Mudavadi never quite became the paramount leader of the Abaluhya. This is not to say that he did not try. There were people like the late Martin Shikuku and the late Elijah Mwangale who considered themselves his seniors in politics. They would not defer themselves to him. While Mwangale was diplomatic about his reservations, Shikuku made no bones about it. He was often on the rostrum, taunting Mudavadi. He would cast him one-liners like, "Where were you when we went to Lancaster to bring independence?" The struggle for supremacy stayed its course up to the end of Mudavadi's life. It made it ever so difficult for the perpetually fractious Abaluhya to find unity of purpose in his time.
Besides this, there was always a simmering inter-community animosity between the Bukusu and Maragoli people, dating back to the advent of Quaker Missions in Western Kenya.
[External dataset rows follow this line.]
/-- The first bad character (rule R171, checks 8 and 9): after `bits`, along which no codeword ends before, a character
of neither kind, or one behind a whole codeword, is reported at its offset. -/
theorem ddesChars_bad (s : State) (n a : Nat) {t : TrieCtx} {es : Entries} {p bits : List Bool} {cur : Nat}
    (h : TrieInv t es p cur) (hn : bits.length < n) (hchars : CharsAt s a bits) (hfree : PathFree es p bits)
    (hbad : (∀ b, s.memRead .dict (a + bits.length) ≠ charOf b) ∨ ∃ e ∈ es, e.2 = p ++ bits) :
    ddesChars s n a (cur, t) = .raised .malformedDictionary (a + bits.length) s := by
  obtain ⟨n, rfl⟩ : ∃ k, n = k + 1 := ⟨n - 1, by omega⟩
  induction bits generalizing n a t p cur with
  | nil =>
    rcases ddesChar_cases s a h with ⟨b, m, u, hb, hne, -⟩ | ⟨-, hr⟩
    · rcases hbad with hbad | ⟨e, he, heq⟩
      · exact absurd hb (hbad b)
      · exact absurd (by simpa using heq) (hne e he)
    · rw [ddesChars, hr, andThen_raised]; rfl
  | cons c bits ih =>
    obtain ⟨hc, hchars⟩ := charsAt_cons.1 hchars
    obtain ⟨hp, hfree⟩ := pathFree_cons.1 hfree
    simp only [List.length_cons] at hn
    rcases ddesChar_cases s a h with ⟨b, m, u, hb, -, hd, hi, -⟩ | ⟨hno, -⟩
    · have hcb : c = b := charOf_injective (hc.symm.trans hb)
      subst hcb
      obtain ⟨n, rfl⟩ : ∃ k, n = k + 1 := ⟨n - 1, by omega⟩
      rw [ddesChars, hd, andThen_done, List.length_cons, show a + (bits.length + 1) = a + 1 + bits.length by omega]
      refine ih (a + 1) hi hchars hfree ?_ n (by omega)
      simpa [show a + (bits.length + 1) = a + 1 + bits.length by omega] using hbad
    · exact absurd ⟨c, hc, hp⟩ hno

/-! ### An entry -/

/-- A well-laid-out entry stands at offset `p` of a blob of `n` bytes (rules R96, R97). -/
structure EntryAt (s : State) (n p : Nat) (bv : Byte) (cw : List Bool) : Prop where
  key   : s.memRead .dict p = bv
  len   : s.memRead32 .dict (p + 1) = cw.length
  pos   : 1 ≤ cw.length
  max   : cw.length ≤ Config.maxLen
  room  : p + 5 + cw.length ≤ n
  chars : CharsAt s (p + 5) cw

theorem EntryAt.unique {s : State} {n p : Nat} {bv bv2 : Byte} {cw cw2 : List Bool} (h : EntryAt s n p bv cw)
    (k : EntryAt s n p bv2 cw2) : bv = bv2 ∧ cw = cw2 := by
  refine ⟨h.key.symm.trans k.key, ?_⟩
  have hl : cw.length = cw2.length := h.len.symm.trans k.len
  apply List.ext_getElem hl
  intro j h1 h2
  have e1 := h.chars j (by simpa using h1)
  have e2 := k.chars j (by simpa using h2)
  simp only [List.getElem_map] at e1 e2
  exact charOf_injective (e1.symm.trans e2)

/-- An entry may join a table: its key is new and its codeword neither extends nor begins another. -/
def Joins (es : Entries) (bv : Byte) (cw : List Bool) : Prop :=
  bv ∉ es.map Prod.fst ∧ ∀ e ∈ es, ¬ e.2 <+: cw ∧ ¬ cw <+: e.2

/-- What the end of an entry finds (rule R171, checks 9 and 10), said of codewords. -/
theorem joins_iff {t : TrieCtx} {es : Entries} {cw : List Bool} {cur : Nat} (h : TrieInv t es cw cur)
    (hf : PathFree es [] cw) :
    (∀ e ∈ es, ¬ e.2 <+: cw ∧ ¬ cw <+: e.2) ↔
      (t.recAt cur).kind ≠ .leaf ∧ (t.recAt cur).low = none ∧ (t.recAt cur).high = none := by
  have hchild : ∀ b, trieChild (t.recAt cur) b ≠ none ↔ ∃ e ∈ es, cw ++ [b] <+: e.2 := fun b => by
    have hp := h.paths (cw ++ [b])
    rw [walkIn_concat, h.here] at hp
    constructor
    · intro hne
      obtain ⟨i, hi⟩ := Option.ne_none_iff_exists'.1 hne
      rcases hp.1 ⟨i, hi⟩ with hc | he
      · have := hc.length_le; simp at this
      · exact he
    · intro he hn
      obtain ⟨i, hi⟩ := hp.2 (.inr he)
      simp [hn] at hi
  constructor
  · intro hj
    refine ⟨fun hk => ?_, ?_, ?_⟩
    · obtain ⟨e, he, heq⟩ := (h.leaf cw cur h.here).1 hk
      exact (hj e he).1 (heq ▸ List.prefix_refl _)
    · by_contra hc
      obtain ⟨e, he, hp⟩ := (hchild false).1 hc
      exact (hj e he).2 ((List.prefix_append _ _).trans hp)
    · by_contra hc
      obtain ⟨e, he, hp⟩ := (hchild true).1 hc
      exact (hj e he).2 ((List.prefix_append _ _).trans hp)
  · rintro ⟨hk, hl, hh⟩ e he
    have hne : e.2 ≠ cw := fun heq => hk ((h.leaf cw cur h.here).2 ⟨e, he, heq⟩)
    refine ⟨fun hp => ?_, fun hp => ?_⟩
    · exact hf e.2 hp hne e he (by simp)
    · obtain ⟨r, hr⟩ := hp
      cases r with
      | nil => exact hne (by simpa using hr.symm)
      | cons b r =>
        have hc : trieChild (t.recAt cur) b ≠ none :=
          (hchild b).2 ⟨e, he, r, by rw [← hr]; simp⟩
        cases b
        · exact hc hl
        · exact hc hh

/-- One entry (rules R171, R173, checks 3 to 10): it joins the table, or DDES raises with the state as it was. -/
theorem ddesEntry_cases (s : State) {c : DdesCtx} {es : Entries} (h : TrieInv c.trie es [] 0)
    (hseen : c.seen = es.map Prod.fst) :
    (∃ bv cw u, EntryAt s (s.len .dict) c.p bv cw ∧ Joins es bv cw ∧
      ddesEntry s c = .done ⟨c.p + 5 + cw.length, c.seen ++ [bv], u⟩ ∧ TrieInv u (es ++ [(bv, cw)]) [] 0 ∧
      u.nodes ≤ c.trie.nodes + Config.maxLen) ∨
    ((¬ ∃ bv cw, EntryAt s (s.len .dict) c.p bv cw ∧ Joins es bv cw) ∧
      ∃ x info, ddesEntry s c = .raised x info s ∧ (x = .malformedDictionary ∨ x = .capacityExceeded)) := by
  unfold ddesEntry
  simp only
  by_cases h3 : s.len .dict - c.p < 5
  · rw [if_pos h3]
    exact .inr ⟨fun ⟨bv, cw, he, _⟩ => by have := he.room; omega, _, _, rfl, .inl rfl⟩
  rw [if_neg h3]
  by_cases h4 : s.memRead32 .dict (c.p + 1) = 0
  · rw [if_pos h4]
    exact .inr ⟨fun ⟨bv, cw, he, _⟩ => by have := he.len; have := he.pos; omega, _, _, rfl, .inl rfl⟩
  rw [if_neg h4]
  by_cases h5 : s.memRead32 .dict (c.p + 1) > s.len .dict - (c.p + 5)
  · rw [if_pos h5]
    exact .inr ⟨fun ⟨bv, cw, he, _⟩ => by have := he.len; have := he.room; omega, _, _, rfl, .inl rfl⟩
  rw [if_neg h5]
  by_cases h6 : s.memRead32 .dict (c.p + 1) > Config.maxLen
  · rw [if_pos h6]
    exact .inr ⟨fun ⟨bv, cw, he, _⟩ => by have := he.len; have := he.max; omega, _, _, rfl, .inr rfl⟩
  rw [if_neg h6]
  by_cases h7 : s.memRead .dict c.p ∈ c.seen
  · rw [if_pos h7]
    refine .inr ⟨?_, _, _, rfl, .inl rfl⟩
    rintro ⟨bv, cw, he, hj⟩
    rw [he.key, hseen] at h7
    exact hj.1 h7
  rw [if_neg h7]
  rcases ddesChars_cases s (s.memRead32 .dict (c.p + 1)) (c.p + 5) h with
    ⟨cw, m, u, hl, hc, hf, hd, hi, hn⟩ | ⟨hno, info, hr⟩
  · rw [hd, andThen_done]
    simp only [List.nil_append] at hi
    have hentry : EntryAt s (s.len .dict) c.p (s.memRead .dict c.p) cw :=
      ⟨rfl, hl.symm, by omega, by omega, by omega, hc⟩
    have hiff := joins_iff hi hf
    unfold ddesMark
    simp only
    by_cases hbad : (u.recAt m).kind = .leaf ∨ (u.recAt m).low ≠ none ∨ (u.recAt m).high ≠ none
    · rw [if_pos hbad, andThen_raised]
      refine .inr ⟨?_, _, _, rfl, .inl rfl⟩
      rintro ⟨bv, cw2, he, hj⟩
      obtain ⟨-, rfl⟩ := hentry.unique he
      obtain ⟨k1, k2, k3⟩ := hiff.1 hj.2
      rcases hbad with hb | hb | hb
      · exact k1 hb
      · exact hb k2
      · exact hb k3
    · rw [if_neg hbad, andThen_done]
      simp only [not_or, not_not] at hbad
      refine .inl ⟨s.memRead .dict c.p, cw, _, hentry, ⟨by rw [← hseen]; exact h7, hiff.2 hbad⟩, by rw [hl],
        hi.mark _ hbad.1 hbad.2.1 hbad.2.2, ?_⟩
      rw [nodes_writeRec]; omega
  · rw [hr, andThen_raised]
    refine .inr ⟨?_, _, _, rfl, .inl rfl⟩
    rintro ⟨bv, cw, he, hj⟩
    refine hno ⟨cw, he.len.symm, he.chars, fun q hq _ e hem heq => ?_⟩
    rw [List.nil_append] at heq
    exact (hj.2 e hem).1 (heq ▸ hq)

/-- What checks 3 to 7 let pass (rule R171): a header with a length in range, the bytes for it, and a new byte value. -/
structure HeaderOk (s : State) (c : DdesCtx) : Prop where
  room  : 5 ≤ s.len .dict - c.p
  pos   : 0 < s.memRead32 .dict (c.p + 1)
  bytes : s.memRead32 .dict (c.p + 1) ≤ s.len .dict - (c.p + 5)
  max   : s.memRead32 .dict (c.p + 1) ≤ Config.maxLen
  fresh : s.memRead .dict c.p ∉ c.seen

/-- Behind a good header an entry is its characters and its mark (rule R171). -/
theorem ddesEntry_of_headerOk {s : State} {c : DdesCtx} (h : HeaderOk s c) :
    ddesEntry s c =
      (ddesChars s (s.memRead32 .dict (c.p + 1)) (c.p + 5) (0, c.trie)).andThen fun walked =>
        (ddesMark s c.p (s.memRead .dict c.p) walked.1 walked.2).andThen fun t =>
          .done ⟨c.p + 5 + s.memRead32 .dict (c.p + 1), c.seen ++ [s.memRead .dict c.p], t⟩ := by
  have h1 := h.room; have h2 := h.pos; have h3 := h.bytes; have h4 := h.max
  unfold ddesEntry
  simp only
  rw [if_neg (by omega), if_neg (by omega), if_neg (by omega), if_neg (by omega), if_neg h.fresh]

/-- Check 10 (rule R171): a codeword that equals an earlier one or begins one is reported at the entry's offset. -/
theorem ddesEntry_notPrefixFree {s : State} {c : DdesCtx} {es : Entries} {bits : List Bool} (h : HeaderOk s c)
    (hi : TrieInv c.trie es [] 0) (hlen : bits.length = s.memRead32 .dict (c.p + 1)) (hchars : CharsAt s (c.p + 5) bits)
    (hfree : PathFree es [] bits) (hbad : ∃ e ∈ es, bits <+: e.2) :
    ddesEntry s c = .raised .malformedDictionary c.p s := by
  rw [ddesEntry_of_headerOk h, ← hlen]
  rcases ddesChars_cases s bits.length (c.p + 5) hi with ⟨r, m, u, h1, h2, -, h4, h5, -⟩ | ⟨hno, -⟩
  · have hr : r = bits := by
      apply List.ext_getElem h1
      intro j hj1 hj2
      have e1 := h2 j (by simpa using hj1)
      have e2 := hchars j (by simpa using hj2)
      simp only [List.getElem_map] at e1 e2
      exact charOf_injective (e1.symm.trans e2)
    subst hr
    rw [h4, andThen_done]
    simp only [List.nil_append] at h5
    unfold ddesMark
    simp only
    rw [if_pos, andThen_raised]
    by_contra hc
    simp only [not_or, not_not] at hc
    obtain ⟨e, he, hp⟩ := hbad
    exact ((joins_iff h5 hfree).2 hc e he).2 hp
  · exact absurd ⟨bits, rfl, hchars, hfree⟩ hno

/-! ### The loop -/

/-- Well-laid-out entries stand one after another from offset `p` to offset `p2` (rule R97). -/
def BlobAt (s : State) (n : Nat) : Nat → Entries → Nat → Prop
  | p, [], p2 => p = p2
  | p, e :: es, p2 => EntryAt s n p e.1 e.2 ∧ BlobAt s n (p + 5 + e.2.length) es p2

/-- Entries that each join the table made of those before. -/
def AllJoin : Entries → Entries → Prop
  | _, [] => True
  | es, f :: fs => Joins es f.1 f.2 ∧ AllJoin (es ++ [f]) fs

/-- The entries of a blob (rule R171): `m` more of them join the table, or DDES raises with the state as it was. -/
theorem ddesLoop_cases (s : State) (m : Nat) {c : DdesCtx} {es : Entries} (h : TrieInv c.trie es [] 0)
    (hseen : c.seen = es.map Prod.fst) :
    (∃ fs d, fs.length = m ∧ BlobAt s (s.len .dict) c.p fs d.p ∧ AllJoin es fs ∧ ddesLoop s m c = .done d ∧
      TrieInv d.trie (es ++ fs) [] 0 ∧ d.trie.nodes ≤ c.trie.nodes + m * Config.maxLen ∧
      d.seen = (es ++ fs).map Prod.fst) ∨
    ((¬ ∃ fs p2, fs.length = m ∧ BlobAt s (s.len .dict) c.p fs p2 ∧ AllJoin es fs) ∧
      ∃ x info, ddesLoop s m c = .raised x info s ∧ (x = .malformedDictionary ∨ x = .capacityExceeded)) := by
  induction m generalizing c es with
  | zero => exact .inl ⟨[], c, rfl, rfl, trivial, rfl, by simpa using h, by omega, by simpa using hseen⟩
  | succ m ih =>
    rcases ddesEntry_cases s h hseen with ⟨bv, cw, u, he, hj, hd, hi, hn⟩ | ⟨hno, x, info, hr, hx⟩
    · rcases ih (c := ⟨c.p + 5 + cw.length, c.seen ++ [bv], u⟩) hi (by simp [hseen]) with
        ⟨fs, d, h1, h2, h3, h4, h5, h6, h7⟩ | ⟨hno, x, info, hr, hx⟩
      · refine .inl ⟨(bv, cw) :: fs, d, by simp [h1], ⟨he, h2⟩, ⟨hj, h3⟩, by rw [ddesLoop, hd, andThen_done]; exact h4,
          by simpa using h5, ?_, by simpa using h7⟩
        simp only at h6
        rw [Nat.add_mul]; omega
      · refine .inr ⟨?_, x, info, by rw [ddesLoop, hd, andThen_done]; exact hr, hx⟩
        rintro ⟨fs, p2, h1, h2, h3⟩
        cases fs with
        | nil => simp at h1
        | cons f fs =>
          obtain ⟨he2, h2⟩ := h2
          obtain ⟨e1, e2⟩ := he.unique he2
          obtain ⟨h3, h4⟩ := h3
          rw [← e2] at h2
          have hf : f = (bv, cw) := by rw [e1, e2]
          rw [hf] at h4
          exact hno ⟨fs, p2, by simpa using h1, h2, h4⟩
    · refine .inr ⟨?_, x, info, by rw [ddesLoop, hr, andThen_raised], hx⟩
      rintro ⟨fs, p2, h1, h2, h3⟩
      cases fs with
      | nil => simp at h1
      | cons f fs => exact hno ⟨f.1, f.2, h2.1, h3.1⟩

/-- The loop in two parts. -/
theorem ddesLoop_add (s : State) (n m : Nat) (c : DdesCtx) :
    ddesLoop s (n + m) c = (ddesLoop s n c).andThen (ddesLoop s m) := by
  induction n generalizing c with
  | zero => simp [ddesLoop]
  | succ n ih =>
    rw [Nat.succ_add, ddesLoop, ddesLoop, andThen_assoc]
    congr 1
    funext d
    exact ih d

/-! ### Blobs and tables -/

theorem blobAt_unique {s : State} {n p p2 p3 : Nat} {fs gs : Entries} (h : BlobAt s n p fs p2) (k : BlobAt s n p gs p3)
    (hl : fs.length = gs.length) : fs = gs ∧ p2 = p3 := by
  induction fs generalizing p gs with
  | nil =>
    cases gs with
    | nil => exact ⟨rfl, h.symm.trans k⟩
    | cons => simp at hl
  | cons f fs ih =>
    cases gs with
    | nil => simp at hl
    | cons g gs =>
      obtain ⟨e1, e2⟩ := h.1.unique k.1
      have k2 := k.2
      rw [← e2] at k2
      obtain ⟨e3, e4⟩ := ih h.2 k2 (by simpa using hl)
      exact ⟨by rw [e3, Prod.ext e1 e2], e4⟩

/-- The layout of the entries' bytes, byte by byte, is that of the entries. -/
theorem blobAt_iff {s : State} {n p p2 : Nat} {fs : Entries} (hlen : ∀ e ∈ fs, 1 ≤ e.2.length ∧ e.2.length ≤ Config.maxLen)
    (hp : p2 = p + (fs.flatMap fun e => entryBytes e.1 e.2).length) (hn : p2 ≤ n) :
    BytesAt s .dict p (fs.flatMap fun e => entryBytes e.1 e.2) ↔ BlobAt s n p fs p2 := by
  induction fs generalizing p with
  | nil => simp only [List.flatMap_nil, bytesAt_nil, BlobAt, true_iff]; simpa using hp.symm
  | cons f fs ih =>
    obtain ⟨h1, h2⟩ := hlen f (by simp)
    simp only [List.flatMap_cons, List.length_append, length_entryBytes] at hp
    rw [List.flatMap_cons, bytesAt_append, length_entryBytes, BlobAt,
      ih (fun e he => hlen e (List.mem_cons_of_mem _ he)) (by omega), Nat.add_assoc p 5]
    refine and_congr_left fun _ => ?_
    unfold entryBytes
    rw [bytesAt_cons, bytesAt_append, bytesAt_le32 (Nat.lt_of_le_of_lt h2 (by decide)), length_le32Bytes,
      show p + 1 + 4 = p + 5 by omega]
    constructor
    · rintro ⟨k1, k2, k3⟩; exact ⟨k1, k2, h1, h2, by omega, k3⟩
    · intro k; exact ⟨k.key, k.len, k.chars⟩

theorem blobAt_end {s : State} {n p p2 : Nat} {fs : Entries} (h : BlobAt s n p fs p2) :
    p2 = p + (fs.flatMap fun e => entryBytes e.1 e.2).length ∧ (p ≤ n → p2 ≤ n) ∧
    ∀ e ∈ fs, 1 ≤ e.2.length ∧ e.2.length ≤ Config.maxLen := by
  induction fs generalizing p with
  | nil => exact ⟨by simpa [BlobAt] using h.symm, fun hp => by have : p = p2 := h; omega, by simp⟩
  | cons f fs ih =>
    obtain ⟨h1, h2, h3⟩ := ih h.2
    have hr := h.1.room
    refine ⟨by simp only [List.flatMap_cons, List.length_append, length_entryBytes]; omega, fun _ => h2 (by omega),
      fun e he => ?_⟩
    rcases List.mem_cons.1 he with rfl | he
    · exact ⟨h.1.pos, h.1.max⟩
    · exact h3 e he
The schism occasioned between the Maragoli and Bukusu would not allow Mwangale and the Bukusu to accept Mudavadi as a paramount leader. There was also disquiet among the Bukusu about the political marginalization of Masinde Muliro by a cabal that Mudavadi was perceived to belong to. This only compounded things for him.
Mudavadi was invincible in Maragoli, the neigbouring Tiriki and the environs. He beat his strongest competitor, Eng Semo in the 1983 snap election at a time when he was increasingly being demonised as "a systems man." In his last election in 1988, he went unopposed in the Mlolongo elections.